Dall’inizio della sua gestione, il dg ha assunto infatti 21 dirigenti esterni, mentre il regolamento interno prevede che tali manager non possano superare il 5% dei 252 dirigenti totali (quindi circa 13) e debbano essere assunti a tempo determinato. Tra il serio e il faceto, il senatore Pd Salvatore Margiotta dopo l’ennesima nomina esterna continua a pensare “che due o tre dirigenti bravi ci saranno pure in Rai. Sono convinto che prima o poi anche il dg se ne renderà conto”. E il deputato Pd Michele Anzaldi, segretario della Commissione di Vigilanza, aggiunge su twitter: “Ora l’azienda dimostri trasparenza e renda pubblica la procedura di job posting”.

La Rai controbatte che “per la prima volta nella storia della Rai i nuovi dirigenti hanno quasi tutti contratti triennali, il che consentirà di risparmiare cifre molto significative negli anni a venire. Inoltre i manager esterni assunti, alcuni dei quali in sostituzione di altri che hanno lasciato l’azienda, non sono 20 ma 17 e il loro costo non è di 8 milioni di euro, come ipotizzano i sindacati, ma di circa 4 milioni.

Ma l’Usigrai replica: “Come nel caso Riina a Porta a Porta, il comunicato Rai è una toppa peggiore del buco. La Rai dice che i contratti sono ‘quasi’ tutti triennali e che al job posting si è fatto ‘ampio ricorso’. Bene, noi riteniamo che le regole non si rispettino “quasi” né in maniera “ampia”: le regole si rispettano sempre e per intero. E la trasparenza si pratica non a giorni alterni. Detto questo – sottolinea ancora il sindacato dei giornalisti -, francamente noi non siamo appassionati della polemica, sarà l’Anac a decidere se le regole sono state violate o meno. E la Corte dei conti a valutare, di conseguenza, l’eventuale danno erariale”.

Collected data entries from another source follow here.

-- ==== Sys2Proof/Safety.lean ====
section
/-! DEFINITION. What counts as a well-formed state and as a safe run, in the terms claims use. -/

namespace Sys2Proof.Machine

/-- The memory of both variants is in its canonical form, within the address space (R70, R71). -/
abbrev State.MemWf (s : State) : Prop :=
  MemoryWf unlistedC8 (memSize .c8) s.c8.mem ∧ MemoryWf unlistedLr (memSize .lr) s.lr.mem

/-- Bits 7..4 of `F` are 0 (R43). -/
abbrev State.FlagsWf (s : State) : Prop :=
  s.lr.f &&& 0xF0#8 = 0x00#8

/-- The failures `STEP` can raise (R370): the names of R375 to R379 are not among them. -/
def raisedByStep : Failure → Bool
  | .unrecognizedOpcode _ _ | .invalidOpcodeUsage _ | .invalidStackAccess _ | .invalidMemoryAccess _ => true
  | .invalidRegisterIndex _ | .aluError | .custom _ | .invalidRom _ | .romIoError => false

/-- The status is one the instance's variant can have (R61, R372): a crash has a cause that `STEP` raises,
variant C8 is never `Stopped`, variant LR never meets `InvalidOpcodeUsage`. -/
def State.StatusWf (s : State) : Bool :=
  match s.config.system, s.status with
  | _, .running | _, .halted => true
  | .c8, .stopped => false
  | .lr, .stopped => true
  | .lr, .crashed (.invalidOpcodeUsage _) => false
  | _, .crashed f => raisedByStep f

/-- The invariant of the machine. -/
abbrev State.Inv (s : State) : Prop :=
  s.MemWf ∧ s.FlagsWf ∧ s.StatusWf = true

/-- A state reached safely: no failure has been raised (R60). -/
def State.Safe (s : State) : Prop :=
  isCrashed s.status = false

/-- `t` is `s` but for the tuple of the variant the instance is not. -/
def State.SameInstance (s t : State) : Prop :=
  s.config = t.config ∧ s.status = t.status ∧ s.lastOpcode = t.lastOpcode ∧ s.response = t.response ∧
    s.draws = t.draws ∧ (s.config.system = .c8 → s.c8 = t.c8) ∧ (s.config.system = .lr → s.lr = t.lr)

/-! ## What a statement says an instruction leaves unchanged -/

/-- The parts of the state a frame speaks of: every piece of state of both variants (R20, R60, R62), the
configuration and the count of draws; not the model's own `response`. -/
inductive Part where
  | config
  | status
  | lastOpcode
  | draws
  | v (x : VReg)
  | i
  | c8Pc
  | c8Sp
  | stack (k : Fin 16)
  | dt
  | st
  | c8Mem (a : Nat)
  | fb
  | keys
  | waitReg
  | reg (r : Reg8)
  | flags
  | sp
  | lrPc
  | ime
  | eiPending
  | skipNext
  | lrMem (a : Word)
  | buttons
  deriving DecidableEq, Repr

/-- The part holds the same value in `t` as in `s`; a byte of memory is compared by reading it. -/
def Part.Same (s t : State) : Part → Prop
  | .config => t.config = s.config
  | .status => t.status = s.status
  | .lastOpcode => t.lastOpcode = s.lastOpcode
  | .draws => t.draws = s.draws
  | .v x => t.vx x = s.vx x
  | .i => t.c8.i = s.c8.i
  | .c8Pc => t.c8.pc = s.c8.pc
  | .c8Sp => t.c8.sp = s.c8.sp
  | .stack k => t.c8.stack[k.val] = s.c8.stack[k.val]
  | .dt => t.c8.dt = s.c8.dt
  | .st => t.c8.st = s.c8.st
  | .c8Mem a => t.c8Byte a = s.c8Byte a
  | .fb => t.c8.fb = s.c8.fb
  | .keys => t.c8.keys = s.c8.keys
  | .waitReg => t.c8.waitReg = s.c8.waitReg
  | .reg r => t.reg r = s.reg r
  | .flags => t.lr.f = s.lr.f
  | .sp => t.lr.sp = s.lr.sp
  | .lrPc => t.lr.pc = s.lr.pc
  | .ime => t.lr.ime = s.lr.ime
  | .eiPending => t.lr.eiPending = s.lr.eiPending
  | .skipNext => t.lr.skipNext = s.lr.skipNext
  | .lrMem a => t.lrRead a = s.lrRead a
  | .buttons => t.lr.buttons = s.lr.buttons

/-- The frame: every part that is not listed is unchanged from `s` to `t`. -/
def State.Frame (s : State) (written : List Part) (t : State) : Prop :=
  ∀ p, p ∉ written → p.Same s t

/-- The end of an instruction of variant C8 that falls through (R135, R140). -/
def State.C8Next (s t : State) : Prop :=
  t.response = .cycles 1 ∧ t.c8.pc = s.c8.pc + 2#16

/-- The end of an instruction of variant LR of `len` bytes and `cycles` cycles that falls through
(R135, R140). -/
def State.LrNext (s t : State) (len cycles : Nat) : Prop :=
  t.response = .cycles cycles ∧ t.lr.pc = s.lr.pc + BitVec.ofNat 16 len

/-- The value of `F` with the four flags given: Z, N, H, C in bits 3..0, bits 7..4 zero (R43). -/
def State.HasFlags (t : State) (z n h c : Bool) : Prop :=
  t.lr.f.toNat = 8 * z.toNat + 4 * n.toNat + 2 * h.toNat + c.toNat

/-- The parts that make up a register pair (R42). -/
def pairParts : Pair → List Part
  | .bc => [.reg .b, .reg .c]
  | .de => [.reg .d, .reg .e]
  | .hl => [.reg .h, .reg .l]
  | .sp => [.sp]

/-- The parts that make up a pair of `PUSH` and `POP` (R42). -/
def stackPairParts : StackPair → List Part
  | .bc => [.reg .b, .reg .c]
  | .de => [.reg .d, .reg .e]
  | .hl => [.reg .h, .reg .l]
  | .af => [.reg .a, .flags]

/-- The parts an operand form writes (R115). -/
def operandParts (s : State) : Operand8 → List Part
  | .reg r => [.reg r]
  | .atHl => [.lrMem s.hl]

/-- Can the operand be written: is it a register, or a byte that is not protected (R75, R115)? -/
def State.Writable (s : State) : Operand8 → Prop
  | .reg _ => True
  | .atHl => s.readOnlyAt s.hl.toNat = false

/-! ## Shapes of effect -/

/-- `exec i` at `s` writes `val` to `V[x]` and nothing else, and falls through. -/
def WritesV (i : Instr) (s : State) (x : VReg) (val : Byte) : Prop :=
  ∃ t, exec i s = .next t ∧ s.C8Next t ∧ t.vx x = val ∧ s.Frame [.c8Pc, .v x] t

/-- `exec i` at `s` leaves the flag in VF, the result in `V[x]` where `x` is not VF (R22), and writes
nothing else. -/
def WritesVF (i : Instr) (s : State) (x : VReg) (result : Nat) (flag : Bool) : Prop :=
  ∃ t, exec i s = .next t ∧ s.C8Next t ∧ (t.vx 15).toNat = flag.toNat ∧
    (x ≠ 15 → (t.vx x).toNat = result) ∧ s.Frame [.c8Pc, .v x, .v 15] t

/-- `exec i` at `s` passes the next word where `c` holds (R154 to R159) and writes nothing but the pc. -/
def SkipsWhen (i : Instr) (s : State) (c : Bool) : Prop :=
  ∃ t, exec i s = .next t ∧ t.response = .cycles 1 ∧
    t.c8.pc = s.c8.pc + (if c then 4#16 else 2#16) ∧ s.Frame [.c8Pc] t

/-- `exec i` at `s` writes `val` to a register of variant LR and nothing else, and falls through. -/
def WritesReg (i : Instr) (s : State) (len cycles : Nat) (r : Reg8) (val : Byte) : Prop :=
  ∃ t, exec i s = .next t ∧ s.LrNext t len cycles ∧ t.reg r = val ∧ s.Frame [.lrPc, .reg r] t

/-- `exec i` at `s` stores `val` at `a` and does nothing else, and falls through. -/
def StoresByte (i : Instr) (s : State) (len cycles : Nat) (a : Word) (val : Byte) : Prop :=
  ∃ t, exec i s = .next t ∧ s.LrNext t len cycles ∧ t.lrRead a = val ∧ s.Frame [.lrPc, .lrMem a] t

/-- `exec i` at `s` leaves `result` in A and the four flags, and writes nothing else. -/
def WritesAcc (i : Instr) (s : State) (len cycles : Nat) (result : Byte) (z n h c : Bool) : Prop :=
  ∃ t, exec i s = .next t ∧ s.LrNext t len cycles ∧ t.lr.a = result ∧ t.HasFlags z n h c ∧
    s.Frame [.lrPc, .reg .a, .flags] t

/-- `exec i` at `s` leaves the four flags and writes nothing else. -/
def WritesFlags (i : Instr) (s : State) (len cycles : Nat) (z n h c : Bool) : Prop :=
  ∃ t, exec i s = .next t ∧ s.LrNext t len cycles ∧ t.HasFlags z n h c ∧ s.Frame [.lrPc, .flags] t

/-- `exec i` at `s` leaves `result` in its operand and the four flags, and writes nothing else. -/
def WritesOperand (i : Instr) (s : State) (len cycles : Nat) (o : Operand8) (result : Byte) (z n h c : Bool) :
    Prop :=
  ∃ t, exec i s = .next t ∧ s.LrNext t len cycles ∧
    (∀ r, o = .reg r → t.reg r = result) ∧ (o = .atHl → t.lrRead s.hl = result) ∧ t.HasFlags z n h c ∧
    s.Frame (.lrPc :: .flags :: operandParts s o) t

/-- `exec i` at `s` leaves `result` in its operand and writes nothing else, no flag either. -/
def WritesOperandOnly (i : Instr) (s : State) (len cycles : Nat) (o : Operand8) (result : Byte) : Prop :=
  ∃ t, exec i s = .next t ∧ s.LrNext t len cycles ∧
    (∀ r, o = .reg r → t.reg r = result) ∧ (o = .atHl → t.lrRead s.hl = result) ∧
    s.Frame (.lrPc :: operandParts s o) t

/-- `exec i` at `s` goes to `target` with `cycles` cycles and writes nothing but the pc. -/
def JumpsTo (i : Instr) (s : State) (cycles : Nat) (target : Word) : Prop :=
  ∃ t, exec i s = .next t ∧ t.response = .cycles cycles ∧ t.lr.pc = target ∧ s.Frame [.lrPc] t

/-- Can two bytes be pushed at `s` (R82): is the pointer at least 2 and neither byte protected? -/
def State.CanPush (s : State) : Prop :=
  2 ≤ s.lr.sp.toNat ∧ s.readOnlyAt (s.lr.sp - 2#16).toNat = false ∧ s.readOnlyAt (s.lr.sp - 1#16).toNat = false

/-- `t` is what `Push16(v)` leaves of `SP` and the two bytes below it (R82). -/
def State.Pushed (s t : State) (v : Word) : Prop :=
  t.lr.sp = s.lr.sp - 2#16 ∧ t.lrRead (s.lr.sp - 1#16) = hiByte v ∧ t.lrRead (s.lr.sp - 2#16) = loByte v

/-- The parts a push writes. -/
def State.pushParts (s : State) : List Part :=
  [.sp, .lrMem (s.lr.sp - 1#16), .lrMem (s.lr.sp - 2#16)]

/-- `exec i` at `s`, of `len` bytes, pushes the address after it, goes to `target` and writes nothing
else. -/
def CallsTo (i : Instr) (s : State) (len cycles : Nat) (target : Word) : Prop :=
  ∃ t, exec i s = .next t ∧ t.response = .cycles cycles ∧ t.lr.pc = target ∧
    s.Pushed t (s.lr.pc + BitVec.ofNat 16 len) ∧ s.Frame (.lrPc :: s.pushParts) t

/-- The 16-bit value on top of the stack (R83). -/
def State.top16 (s : State) : Word :=
  s.lrRead (s.lr.sp + 1#16) ++ s.lrRead s.lr.sp

/-- `exec i` at `s` pops the pc and writes nothing else but the listed parts. -/
def ReturnsWith (i : Instr) (s : State) (cycles : Nat) (also : List Part) (post : State → Prop) : Prop :=
  ∃ t, exec i s = .next t ∧ t.response = .cycles cycles ∧ t.lr.pc = s.top16 ∧ t.lr.sp = s.lr.sp + 2#16 ∧
    post t ∧ s.Frame (.lrPc :: .sp :: also) t

/-! ## Runs and draws -/

/-- Instructions one after another, up to the first that is refused. -/
def execAll : List Instr → State → Out
  | [], s => .next s
  | i :: is, s =>
    match exec i s with
    | .next t => execAll is t
    | .fault r => .fault r
    | .refused r => .refused r

/-- The bit a sprite of `n` rows at `I` has at pixel `(px, py)` when drawn at `(x, y)` (R201): the sprite
row is `(py - y) mod 32` and the column `(px - x) mod 64`. -/
def State.spriteBit (s : State) (x y n : Nat) (px : Fin 64) (py : Fin 32) : Bool :=
  let row := (py.val + 32 - y % 32) % 32
  let col := (px.val + 64 - x % 64) % 64
  decide (row < n) && decide (col < 8) && (s.c8Byte (s.c8.i.toNat + row)).getLsbD (7 - col)

/-- The first address from `a` on, among `n`, that `fails`: `a + k`. -/
def FirstFailure (fails : Nat → Bool) (a n k : Nat) : Prop :=
  k < n ∧ fails (a + k) = true ∧ ∀ j < k, fails (a + j) = false

end Sys2Proof.Machine
end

Il giudizio tranchant dell’on. Anzaldi mette una parola definitiva sulla vicenda: “Proporrò al presidente Roberto Fico di convocare in Commissione di Vigilanza il direttore del personale e dell’internal audit Rai perché sono loro i responsabili per legge dell’attuazione del protocollo anticorruzione. Dopo l’eco avuta dalla vicenda, quello del sindacato mi sembra un atto obbligato – prosegue il deputato del Pd – Secondo la lettura dei vertici Rai il tetto dei dirigenti esterni non è stato superato, ma, secondo la lettura predominante è stato ampiamente superato. Il tetto del 5% si riferisce ai tre anni di mandato, è chiaro che non può che essere retroattivo. Se così non fosse, di questo passo, a quanti dirigenti arriveremmo nei tre anni? Una cinquantina? E poi, perché ci hanno messo ben tre mesi per approvare il regolamento? Forse per fare tutte queste assunzioni? Per non parlare dei consulenti, se contiamo anche loro arriviamo molto più in alto. Il problema – continua sconsolato Anzaldi – è che questi vertici li abbiamo nominati noi. Non sappiamo più come difenderli. Se si guardano i curricula delle persone chiamate, si tratta di gente esperta in altri settori, non in quello televisivo. Non hanno curriculum adatti a superare il job posting interno, perché in Rai ne troverebbero cento di figure più adatte rispetto alle loro”. Più chiaro di così.